SUPPLIED INFORMATION
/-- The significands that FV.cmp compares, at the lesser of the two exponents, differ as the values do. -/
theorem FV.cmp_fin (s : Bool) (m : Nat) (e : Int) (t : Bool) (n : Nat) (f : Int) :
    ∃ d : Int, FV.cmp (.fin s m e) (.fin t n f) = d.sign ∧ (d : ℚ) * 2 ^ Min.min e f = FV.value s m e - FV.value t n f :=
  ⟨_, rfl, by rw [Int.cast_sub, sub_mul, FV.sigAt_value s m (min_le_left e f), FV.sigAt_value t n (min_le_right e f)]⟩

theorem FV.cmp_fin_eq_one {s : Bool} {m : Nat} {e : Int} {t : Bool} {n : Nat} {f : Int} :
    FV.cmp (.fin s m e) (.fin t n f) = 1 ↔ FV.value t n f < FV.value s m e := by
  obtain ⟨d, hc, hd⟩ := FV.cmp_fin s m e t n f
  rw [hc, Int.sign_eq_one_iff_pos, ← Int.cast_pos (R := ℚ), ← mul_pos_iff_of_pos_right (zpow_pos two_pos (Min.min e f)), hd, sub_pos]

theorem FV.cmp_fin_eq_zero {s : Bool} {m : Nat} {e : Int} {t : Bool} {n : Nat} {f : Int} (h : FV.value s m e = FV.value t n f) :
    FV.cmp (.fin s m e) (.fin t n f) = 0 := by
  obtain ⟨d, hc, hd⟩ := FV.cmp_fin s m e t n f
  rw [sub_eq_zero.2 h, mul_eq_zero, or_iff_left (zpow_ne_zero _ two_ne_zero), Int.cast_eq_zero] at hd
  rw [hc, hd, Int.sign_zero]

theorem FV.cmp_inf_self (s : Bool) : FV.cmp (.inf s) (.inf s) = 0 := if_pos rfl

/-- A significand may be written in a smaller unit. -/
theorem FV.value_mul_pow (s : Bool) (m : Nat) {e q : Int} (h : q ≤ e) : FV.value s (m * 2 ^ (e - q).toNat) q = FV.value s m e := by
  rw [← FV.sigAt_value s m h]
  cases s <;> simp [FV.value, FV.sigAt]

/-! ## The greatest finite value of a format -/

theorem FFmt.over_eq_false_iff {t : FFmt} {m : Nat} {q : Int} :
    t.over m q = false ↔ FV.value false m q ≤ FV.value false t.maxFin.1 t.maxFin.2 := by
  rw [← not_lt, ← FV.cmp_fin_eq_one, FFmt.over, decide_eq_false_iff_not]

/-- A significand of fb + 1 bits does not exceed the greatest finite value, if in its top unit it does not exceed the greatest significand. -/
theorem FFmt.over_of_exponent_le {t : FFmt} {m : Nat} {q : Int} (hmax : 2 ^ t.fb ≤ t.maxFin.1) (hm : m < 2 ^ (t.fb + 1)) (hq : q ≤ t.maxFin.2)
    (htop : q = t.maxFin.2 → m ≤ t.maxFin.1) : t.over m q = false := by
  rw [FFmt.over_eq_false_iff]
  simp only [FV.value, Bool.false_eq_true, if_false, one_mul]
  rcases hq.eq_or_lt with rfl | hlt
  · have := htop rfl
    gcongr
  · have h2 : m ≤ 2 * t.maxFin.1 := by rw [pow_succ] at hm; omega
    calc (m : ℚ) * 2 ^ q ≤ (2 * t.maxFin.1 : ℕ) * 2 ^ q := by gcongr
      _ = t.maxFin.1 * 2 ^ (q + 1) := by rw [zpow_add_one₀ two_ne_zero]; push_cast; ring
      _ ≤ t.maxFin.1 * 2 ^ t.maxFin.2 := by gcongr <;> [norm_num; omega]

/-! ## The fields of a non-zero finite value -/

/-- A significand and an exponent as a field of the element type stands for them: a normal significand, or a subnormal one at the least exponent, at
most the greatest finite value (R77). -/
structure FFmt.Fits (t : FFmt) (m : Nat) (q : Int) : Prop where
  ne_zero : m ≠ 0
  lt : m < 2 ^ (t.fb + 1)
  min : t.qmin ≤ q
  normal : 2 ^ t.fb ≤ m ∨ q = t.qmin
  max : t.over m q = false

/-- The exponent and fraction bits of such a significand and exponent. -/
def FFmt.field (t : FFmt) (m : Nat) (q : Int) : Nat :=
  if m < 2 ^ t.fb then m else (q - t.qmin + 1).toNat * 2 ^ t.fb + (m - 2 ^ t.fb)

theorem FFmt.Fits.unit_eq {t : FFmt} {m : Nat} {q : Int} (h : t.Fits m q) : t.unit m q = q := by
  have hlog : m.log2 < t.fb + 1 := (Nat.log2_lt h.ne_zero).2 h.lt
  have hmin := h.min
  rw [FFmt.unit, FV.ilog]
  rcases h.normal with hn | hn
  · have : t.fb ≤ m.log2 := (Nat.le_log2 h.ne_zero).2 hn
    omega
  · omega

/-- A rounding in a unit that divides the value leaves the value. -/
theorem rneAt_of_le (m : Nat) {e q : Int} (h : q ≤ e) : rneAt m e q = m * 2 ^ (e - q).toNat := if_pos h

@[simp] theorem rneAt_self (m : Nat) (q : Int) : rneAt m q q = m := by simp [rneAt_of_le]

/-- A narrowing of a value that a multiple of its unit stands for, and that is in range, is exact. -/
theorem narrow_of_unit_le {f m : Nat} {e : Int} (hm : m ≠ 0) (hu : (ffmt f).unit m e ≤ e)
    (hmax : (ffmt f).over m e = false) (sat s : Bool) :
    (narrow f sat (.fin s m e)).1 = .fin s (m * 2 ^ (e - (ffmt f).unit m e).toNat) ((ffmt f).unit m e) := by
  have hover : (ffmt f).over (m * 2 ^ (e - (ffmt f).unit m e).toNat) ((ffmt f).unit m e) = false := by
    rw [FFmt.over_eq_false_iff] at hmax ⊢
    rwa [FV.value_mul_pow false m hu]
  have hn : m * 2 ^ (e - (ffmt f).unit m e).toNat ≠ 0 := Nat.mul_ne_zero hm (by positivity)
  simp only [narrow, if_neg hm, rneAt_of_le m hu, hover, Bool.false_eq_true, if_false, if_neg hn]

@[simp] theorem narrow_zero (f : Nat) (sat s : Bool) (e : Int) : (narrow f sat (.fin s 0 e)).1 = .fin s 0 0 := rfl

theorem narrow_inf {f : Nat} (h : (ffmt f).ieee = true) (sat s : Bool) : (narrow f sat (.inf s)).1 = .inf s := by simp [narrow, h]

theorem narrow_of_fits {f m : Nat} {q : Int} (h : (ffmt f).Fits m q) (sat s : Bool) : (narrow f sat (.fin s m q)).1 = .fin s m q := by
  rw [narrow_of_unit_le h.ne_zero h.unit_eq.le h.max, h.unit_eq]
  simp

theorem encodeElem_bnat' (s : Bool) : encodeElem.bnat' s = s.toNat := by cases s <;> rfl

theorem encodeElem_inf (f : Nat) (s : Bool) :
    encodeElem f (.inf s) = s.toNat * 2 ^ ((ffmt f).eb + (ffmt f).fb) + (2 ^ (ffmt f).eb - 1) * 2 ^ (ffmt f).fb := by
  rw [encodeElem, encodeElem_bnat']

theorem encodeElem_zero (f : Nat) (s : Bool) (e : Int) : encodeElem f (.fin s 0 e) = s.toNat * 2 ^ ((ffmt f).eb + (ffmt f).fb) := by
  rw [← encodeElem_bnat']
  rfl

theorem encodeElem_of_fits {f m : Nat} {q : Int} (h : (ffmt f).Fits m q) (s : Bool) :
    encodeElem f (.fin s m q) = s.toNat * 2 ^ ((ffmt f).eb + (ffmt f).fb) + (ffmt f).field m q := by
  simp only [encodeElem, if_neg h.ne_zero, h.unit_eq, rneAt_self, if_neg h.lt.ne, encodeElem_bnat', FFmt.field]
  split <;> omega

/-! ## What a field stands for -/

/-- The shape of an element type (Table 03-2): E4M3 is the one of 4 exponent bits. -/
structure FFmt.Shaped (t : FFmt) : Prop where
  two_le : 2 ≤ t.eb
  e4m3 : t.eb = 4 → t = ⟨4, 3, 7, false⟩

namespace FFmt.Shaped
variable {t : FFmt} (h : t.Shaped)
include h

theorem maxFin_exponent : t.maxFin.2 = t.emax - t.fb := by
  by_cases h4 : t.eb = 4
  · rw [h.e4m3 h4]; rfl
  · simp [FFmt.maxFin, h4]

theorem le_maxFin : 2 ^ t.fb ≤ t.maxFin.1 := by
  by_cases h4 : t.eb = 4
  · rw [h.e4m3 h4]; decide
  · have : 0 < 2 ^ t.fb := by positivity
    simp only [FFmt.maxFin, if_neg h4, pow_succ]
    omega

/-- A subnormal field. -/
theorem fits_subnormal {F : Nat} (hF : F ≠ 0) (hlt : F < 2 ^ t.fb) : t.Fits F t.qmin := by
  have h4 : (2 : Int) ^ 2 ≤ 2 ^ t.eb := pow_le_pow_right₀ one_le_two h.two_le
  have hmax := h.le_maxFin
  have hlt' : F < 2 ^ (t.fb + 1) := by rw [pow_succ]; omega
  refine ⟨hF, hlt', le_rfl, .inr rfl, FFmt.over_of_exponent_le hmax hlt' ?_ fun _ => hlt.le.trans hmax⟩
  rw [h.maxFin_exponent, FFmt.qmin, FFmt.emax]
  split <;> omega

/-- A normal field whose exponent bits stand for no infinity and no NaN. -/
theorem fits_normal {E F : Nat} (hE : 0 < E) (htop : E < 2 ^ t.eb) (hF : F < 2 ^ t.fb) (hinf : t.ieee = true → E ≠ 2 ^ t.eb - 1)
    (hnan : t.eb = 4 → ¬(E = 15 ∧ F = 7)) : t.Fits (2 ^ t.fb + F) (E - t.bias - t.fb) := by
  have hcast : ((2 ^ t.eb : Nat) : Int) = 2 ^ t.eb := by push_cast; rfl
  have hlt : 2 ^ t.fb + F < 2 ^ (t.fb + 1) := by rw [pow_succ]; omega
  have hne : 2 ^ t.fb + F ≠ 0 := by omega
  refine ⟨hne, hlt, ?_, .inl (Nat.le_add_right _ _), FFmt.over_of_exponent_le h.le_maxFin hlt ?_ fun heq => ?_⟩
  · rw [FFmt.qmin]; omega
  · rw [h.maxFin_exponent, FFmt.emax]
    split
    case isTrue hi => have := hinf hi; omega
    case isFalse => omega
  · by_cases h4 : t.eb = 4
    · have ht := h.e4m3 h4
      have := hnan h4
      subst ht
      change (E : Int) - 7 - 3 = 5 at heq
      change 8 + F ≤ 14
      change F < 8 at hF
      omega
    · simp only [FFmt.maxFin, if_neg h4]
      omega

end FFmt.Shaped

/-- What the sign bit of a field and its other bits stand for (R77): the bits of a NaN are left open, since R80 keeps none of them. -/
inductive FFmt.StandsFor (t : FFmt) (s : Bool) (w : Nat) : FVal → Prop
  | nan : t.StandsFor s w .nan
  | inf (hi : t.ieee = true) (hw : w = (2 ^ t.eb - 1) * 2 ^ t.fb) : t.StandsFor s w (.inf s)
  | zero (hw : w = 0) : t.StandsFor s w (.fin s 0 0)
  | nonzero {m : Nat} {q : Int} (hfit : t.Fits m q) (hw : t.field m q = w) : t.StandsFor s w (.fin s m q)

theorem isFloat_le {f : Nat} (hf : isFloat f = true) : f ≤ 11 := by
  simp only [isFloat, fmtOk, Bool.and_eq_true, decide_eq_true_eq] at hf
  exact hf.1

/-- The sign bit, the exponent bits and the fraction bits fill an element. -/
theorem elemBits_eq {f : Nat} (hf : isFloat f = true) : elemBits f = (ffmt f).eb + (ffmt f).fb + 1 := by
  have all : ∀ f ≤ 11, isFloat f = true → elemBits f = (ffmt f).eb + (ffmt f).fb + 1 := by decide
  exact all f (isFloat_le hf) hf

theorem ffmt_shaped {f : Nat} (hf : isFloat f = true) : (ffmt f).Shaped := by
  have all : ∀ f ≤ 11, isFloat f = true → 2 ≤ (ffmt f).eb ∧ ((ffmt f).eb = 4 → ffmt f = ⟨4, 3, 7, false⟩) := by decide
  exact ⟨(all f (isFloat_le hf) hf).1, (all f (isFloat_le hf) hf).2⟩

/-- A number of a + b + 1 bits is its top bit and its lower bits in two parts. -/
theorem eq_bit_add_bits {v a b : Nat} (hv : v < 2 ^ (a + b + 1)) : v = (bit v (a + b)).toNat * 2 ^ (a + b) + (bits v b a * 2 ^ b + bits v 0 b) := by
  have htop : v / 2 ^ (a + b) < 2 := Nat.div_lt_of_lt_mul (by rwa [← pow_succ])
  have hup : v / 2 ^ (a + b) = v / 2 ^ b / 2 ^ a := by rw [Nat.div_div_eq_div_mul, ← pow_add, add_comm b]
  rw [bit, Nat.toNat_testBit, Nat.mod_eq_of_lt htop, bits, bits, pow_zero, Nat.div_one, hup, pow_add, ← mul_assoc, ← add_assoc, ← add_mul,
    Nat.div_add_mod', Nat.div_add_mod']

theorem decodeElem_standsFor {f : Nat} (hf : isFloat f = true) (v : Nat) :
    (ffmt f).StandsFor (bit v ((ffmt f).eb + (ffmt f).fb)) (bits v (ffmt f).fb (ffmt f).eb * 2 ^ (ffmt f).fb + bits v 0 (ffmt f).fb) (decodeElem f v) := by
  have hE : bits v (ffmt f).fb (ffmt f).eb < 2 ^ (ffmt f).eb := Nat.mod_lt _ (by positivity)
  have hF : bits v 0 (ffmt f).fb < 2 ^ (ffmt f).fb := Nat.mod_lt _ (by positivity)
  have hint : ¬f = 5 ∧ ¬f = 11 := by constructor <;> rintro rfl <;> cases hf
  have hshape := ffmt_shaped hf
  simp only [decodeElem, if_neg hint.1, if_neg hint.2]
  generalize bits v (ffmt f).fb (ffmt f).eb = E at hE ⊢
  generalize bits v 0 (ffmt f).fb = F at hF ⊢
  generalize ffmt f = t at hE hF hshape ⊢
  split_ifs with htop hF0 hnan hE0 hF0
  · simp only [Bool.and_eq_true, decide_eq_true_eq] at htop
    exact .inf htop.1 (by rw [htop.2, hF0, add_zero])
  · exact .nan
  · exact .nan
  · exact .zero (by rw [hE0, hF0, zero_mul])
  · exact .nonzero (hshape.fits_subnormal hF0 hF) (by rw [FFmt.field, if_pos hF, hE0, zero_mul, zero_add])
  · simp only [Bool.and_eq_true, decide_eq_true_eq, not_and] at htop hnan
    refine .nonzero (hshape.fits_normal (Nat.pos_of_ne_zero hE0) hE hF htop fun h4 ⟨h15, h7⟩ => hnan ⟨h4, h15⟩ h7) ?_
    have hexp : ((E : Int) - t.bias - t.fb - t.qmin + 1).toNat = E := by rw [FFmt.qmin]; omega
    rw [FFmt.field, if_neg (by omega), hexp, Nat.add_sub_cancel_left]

* * *

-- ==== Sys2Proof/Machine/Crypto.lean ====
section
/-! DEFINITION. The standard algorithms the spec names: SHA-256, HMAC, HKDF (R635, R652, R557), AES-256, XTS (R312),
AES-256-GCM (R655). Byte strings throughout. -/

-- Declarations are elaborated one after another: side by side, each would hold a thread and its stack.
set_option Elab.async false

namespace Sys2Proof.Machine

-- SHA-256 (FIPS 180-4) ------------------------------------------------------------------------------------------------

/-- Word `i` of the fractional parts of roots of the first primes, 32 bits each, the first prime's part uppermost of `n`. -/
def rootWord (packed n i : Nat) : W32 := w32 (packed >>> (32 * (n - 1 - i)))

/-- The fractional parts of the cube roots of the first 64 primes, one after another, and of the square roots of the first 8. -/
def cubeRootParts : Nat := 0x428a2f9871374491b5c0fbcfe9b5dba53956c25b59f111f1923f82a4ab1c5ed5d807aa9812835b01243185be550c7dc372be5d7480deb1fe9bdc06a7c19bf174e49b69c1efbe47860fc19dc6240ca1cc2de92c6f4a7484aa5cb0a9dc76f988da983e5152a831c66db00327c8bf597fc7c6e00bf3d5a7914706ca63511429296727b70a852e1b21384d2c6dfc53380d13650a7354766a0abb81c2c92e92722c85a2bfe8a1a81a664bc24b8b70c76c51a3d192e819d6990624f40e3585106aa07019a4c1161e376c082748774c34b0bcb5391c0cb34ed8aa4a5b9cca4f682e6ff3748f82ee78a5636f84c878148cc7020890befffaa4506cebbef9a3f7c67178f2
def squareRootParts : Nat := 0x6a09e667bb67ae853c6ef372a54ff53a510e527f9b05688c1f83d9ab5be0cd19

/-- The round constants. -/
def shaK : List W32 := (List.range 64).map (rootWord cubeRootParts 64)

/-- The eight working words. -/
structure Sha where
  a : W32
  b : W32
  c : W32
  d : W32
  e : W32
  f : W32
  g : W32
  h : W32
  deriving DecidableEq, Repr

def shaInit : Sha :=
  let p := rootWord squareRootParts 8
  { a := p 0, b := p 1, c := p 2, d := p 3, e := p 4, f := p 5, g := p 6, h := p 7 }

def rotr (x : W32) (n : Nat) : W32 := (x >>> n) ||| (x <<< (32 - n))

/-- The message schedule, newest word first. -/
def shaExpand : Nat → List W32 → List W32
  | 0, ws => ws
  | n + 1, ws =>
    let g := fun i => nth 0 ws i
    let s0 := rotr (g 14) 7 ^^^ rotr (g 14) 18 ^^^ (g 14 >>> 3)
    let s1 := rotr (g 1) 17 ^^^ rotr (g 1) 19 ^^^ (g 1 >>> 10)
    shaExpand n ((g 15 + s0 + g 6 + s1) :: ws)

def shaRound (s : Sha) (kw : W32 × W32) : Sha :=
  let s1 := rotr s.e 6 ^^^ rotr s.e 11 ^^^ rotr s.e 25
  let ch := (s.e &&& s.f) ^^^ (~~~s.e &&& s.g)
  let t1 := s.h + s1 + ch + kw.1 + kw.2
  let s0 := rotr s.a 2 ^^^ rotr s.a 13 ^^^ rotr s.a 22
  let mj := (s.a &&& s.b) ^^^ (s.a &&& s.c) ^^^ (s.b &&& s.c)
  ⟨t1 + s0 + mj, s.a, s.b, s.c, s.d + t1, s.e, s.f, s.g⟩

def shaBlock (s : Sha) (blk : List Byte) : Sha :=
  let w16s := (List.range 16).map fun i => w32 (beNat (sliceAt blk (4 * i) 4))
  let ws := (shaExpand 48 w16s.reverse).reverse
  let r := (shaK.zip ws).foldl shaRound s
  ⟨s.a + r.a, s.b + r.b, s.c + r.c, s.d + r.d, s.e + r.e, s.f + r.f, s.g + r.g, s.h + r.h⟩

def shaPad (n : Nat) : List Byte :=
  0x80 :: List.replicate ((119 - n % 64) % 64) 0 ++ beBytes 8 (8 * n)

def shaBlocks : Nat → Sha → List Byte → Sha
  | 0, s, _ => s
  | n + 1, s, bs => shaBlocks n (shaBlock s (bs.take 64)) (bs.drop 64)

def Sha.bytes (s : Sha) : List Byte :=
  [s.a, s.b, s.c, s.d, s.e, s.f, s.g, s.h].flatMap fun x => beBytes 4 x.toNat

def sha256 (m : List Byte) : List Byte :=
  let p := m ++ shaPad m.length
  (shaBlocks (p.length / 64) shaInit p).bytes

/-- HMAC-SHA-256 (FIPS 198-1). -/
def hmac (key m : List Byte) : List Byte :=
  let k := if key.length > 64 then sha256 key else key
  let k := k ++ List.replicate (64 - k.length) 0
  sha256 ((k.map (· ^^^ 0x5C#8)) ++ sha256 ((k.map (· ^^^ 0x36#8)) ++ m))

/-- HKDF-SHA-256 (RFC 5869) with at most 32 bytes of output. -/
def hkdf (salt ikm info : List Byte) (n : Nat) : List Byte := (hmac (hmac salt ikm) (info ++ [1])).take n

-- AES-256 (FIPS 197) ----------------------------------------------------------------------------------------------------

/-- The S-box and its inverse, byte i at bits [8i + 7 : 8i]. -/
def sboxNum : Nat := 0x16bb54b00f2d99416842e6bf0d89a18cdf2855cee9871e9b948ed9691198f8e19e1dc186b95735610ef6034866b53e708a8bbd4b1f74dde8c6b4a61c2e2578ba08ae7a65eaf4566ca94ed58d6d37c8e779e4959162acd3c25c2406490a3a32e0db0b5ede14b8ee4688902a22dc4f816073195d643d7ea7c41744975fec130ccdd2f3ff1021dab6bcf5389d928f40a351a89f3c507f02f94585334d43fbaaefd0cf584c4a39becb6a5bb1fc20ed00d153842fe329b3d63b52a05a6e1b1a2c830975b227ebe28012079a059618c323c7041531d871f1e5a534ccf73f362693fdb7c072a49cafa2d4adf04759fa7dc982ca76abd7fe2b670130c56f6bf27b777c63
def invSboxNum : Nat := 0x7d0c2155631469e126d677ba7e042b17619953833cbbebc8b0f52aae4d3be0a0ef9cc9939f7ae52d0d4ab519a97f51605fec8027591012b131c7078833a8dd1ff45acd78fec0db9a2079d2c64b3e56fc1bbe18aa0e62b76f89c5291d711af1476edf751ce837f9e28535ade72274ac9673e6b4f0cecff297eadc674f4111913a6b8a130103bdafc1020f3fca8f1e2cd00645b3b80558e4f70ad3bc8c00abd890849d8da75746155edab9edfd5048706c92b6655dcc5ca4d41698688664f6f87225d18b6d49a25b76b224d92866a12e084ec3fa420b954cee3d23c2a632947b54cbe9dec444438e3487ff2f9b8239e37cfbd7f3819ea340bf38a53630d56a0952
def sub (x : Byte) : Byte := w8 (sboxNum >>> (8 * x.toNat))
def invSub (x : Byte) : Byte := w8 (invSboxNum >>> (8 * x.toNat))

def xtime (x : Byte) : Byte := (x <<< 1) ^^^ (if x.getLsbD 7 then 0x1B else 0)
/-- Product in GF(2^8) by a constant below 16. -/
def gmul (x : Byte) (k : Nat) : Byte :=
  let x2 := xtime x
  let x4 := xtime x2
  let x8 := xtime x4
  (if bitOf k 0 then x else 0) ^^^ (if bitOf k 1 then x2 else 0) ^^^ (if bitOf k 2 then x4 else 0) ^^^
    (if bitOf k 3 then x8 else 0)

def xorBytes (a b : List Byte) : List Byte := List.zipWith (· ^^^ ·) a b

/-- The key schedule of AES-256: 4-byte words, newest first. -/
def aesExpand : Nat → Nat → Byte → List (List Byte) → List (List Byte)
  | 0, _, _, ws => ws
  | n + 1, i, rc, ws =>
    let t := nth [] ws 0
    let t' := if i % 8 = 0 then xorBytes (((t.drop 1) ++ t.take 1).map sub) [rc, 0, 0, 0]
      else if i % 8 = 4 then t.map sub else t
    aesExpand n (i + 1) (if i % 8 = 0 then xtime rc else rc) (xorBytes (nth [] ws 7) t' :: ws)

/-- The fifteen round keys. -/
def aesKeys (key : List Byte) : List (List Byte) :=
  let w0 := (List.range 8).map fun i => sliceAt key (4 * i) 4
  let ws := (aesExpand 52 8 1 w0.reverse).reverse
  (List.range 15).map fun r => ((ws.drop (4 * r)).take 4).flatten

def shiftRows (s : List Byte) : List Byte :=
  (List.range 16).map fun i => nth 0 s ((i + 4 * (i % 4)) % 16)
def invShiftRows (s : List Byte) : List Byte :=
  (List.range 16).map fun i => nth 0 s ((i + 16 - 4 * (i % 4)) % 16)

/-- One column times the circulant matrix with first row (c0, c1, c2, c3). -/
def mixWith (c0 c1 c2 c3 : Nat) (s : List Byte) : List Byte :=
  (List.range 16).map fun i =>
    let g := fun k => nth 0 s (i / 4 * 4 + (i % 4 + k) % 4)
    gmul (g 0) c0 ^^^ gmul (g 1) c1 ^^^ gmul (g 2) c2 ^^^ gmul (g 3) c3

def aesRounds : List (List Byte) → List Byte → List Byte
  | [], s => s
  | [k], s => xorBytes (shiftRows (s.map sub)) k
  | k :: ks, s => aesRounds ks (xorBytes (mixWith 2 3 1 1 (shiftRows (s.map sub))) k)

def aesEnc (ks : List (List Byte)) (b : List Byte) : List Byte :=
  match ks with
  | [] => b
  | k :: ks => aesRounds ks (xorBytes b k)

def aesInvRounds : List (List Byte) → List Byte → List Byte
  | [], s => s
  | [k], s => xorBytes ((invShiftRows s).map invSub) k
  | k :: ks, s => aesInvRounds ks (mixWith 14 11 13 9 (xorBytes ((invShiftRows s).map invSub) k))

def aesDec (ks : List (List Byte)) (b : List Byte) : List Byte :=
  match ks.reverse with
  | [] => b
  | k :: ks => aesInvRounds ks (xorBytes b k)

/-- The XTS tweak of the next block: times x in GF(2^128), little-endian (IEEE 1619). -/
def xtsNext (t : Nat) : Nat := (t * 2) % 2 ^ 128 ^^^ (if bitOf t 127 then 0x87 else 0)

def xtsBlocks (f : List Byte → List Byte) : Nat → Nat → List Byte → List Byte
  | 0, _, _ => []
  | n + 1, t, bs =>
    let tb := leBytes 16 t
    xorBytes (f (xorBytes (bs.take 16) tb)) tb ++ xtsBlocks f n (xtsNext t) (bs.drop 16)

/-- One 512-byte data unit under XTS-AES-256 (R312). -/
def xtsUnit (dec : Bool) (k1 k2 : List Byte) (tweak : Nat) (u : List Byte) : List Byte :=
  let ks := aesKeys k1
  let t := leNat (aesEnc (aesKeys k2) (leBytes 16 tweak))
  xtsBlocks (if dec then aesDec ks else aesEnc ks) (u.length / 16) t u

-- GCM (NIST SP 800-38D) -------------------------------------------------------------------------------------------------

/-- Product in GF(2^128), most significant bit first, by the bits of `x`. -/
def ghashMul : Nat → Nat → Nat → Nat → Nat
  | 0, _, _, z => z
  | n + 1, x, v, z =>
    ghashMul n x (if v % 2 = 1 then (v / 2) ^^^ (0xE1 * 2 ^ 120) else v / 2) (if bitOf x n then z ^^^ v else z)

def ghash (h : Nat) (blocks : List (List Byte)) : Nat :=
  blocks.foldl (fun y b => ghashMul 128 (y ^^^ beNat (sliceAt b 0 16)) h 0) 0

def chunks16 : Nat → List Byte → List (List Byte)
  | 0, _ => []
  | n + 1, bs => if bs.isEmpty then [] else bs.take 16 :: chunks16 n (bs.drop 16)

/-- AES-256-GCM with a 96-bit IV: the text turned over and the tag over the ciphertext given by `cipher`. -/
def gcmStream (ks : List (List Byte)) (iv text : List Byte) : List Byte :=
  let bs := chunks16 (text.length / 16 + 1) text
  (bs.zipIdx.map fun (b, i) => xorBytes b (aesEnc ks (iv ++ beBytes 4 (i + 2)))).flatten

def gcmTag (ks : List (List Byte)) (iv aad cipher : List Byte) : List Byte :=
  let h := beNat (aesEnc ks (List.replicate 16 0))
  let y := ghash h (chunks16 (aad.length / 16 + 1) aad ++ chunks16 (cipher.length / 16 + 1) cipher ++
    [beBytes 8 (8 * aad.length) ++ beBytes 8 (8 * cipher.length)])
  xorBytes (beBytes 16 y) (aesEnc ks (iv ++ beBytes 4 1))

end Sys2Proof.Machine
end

YOUR ASSIGNMENT
Write out each line above with the word "xtsNext".

ANSWER TO THE PROBLEM
def xtsNext (t : Nat) : Nat := (t * 2) % 2 ^ 128 ^^^ (if bitOf t 127 then 0x87 else 0)
    xorBytes (f (xorBytes (bs.take 16) tb)) tb ++ xtsBlocks f n (xtsNext t) (bs.drop 16)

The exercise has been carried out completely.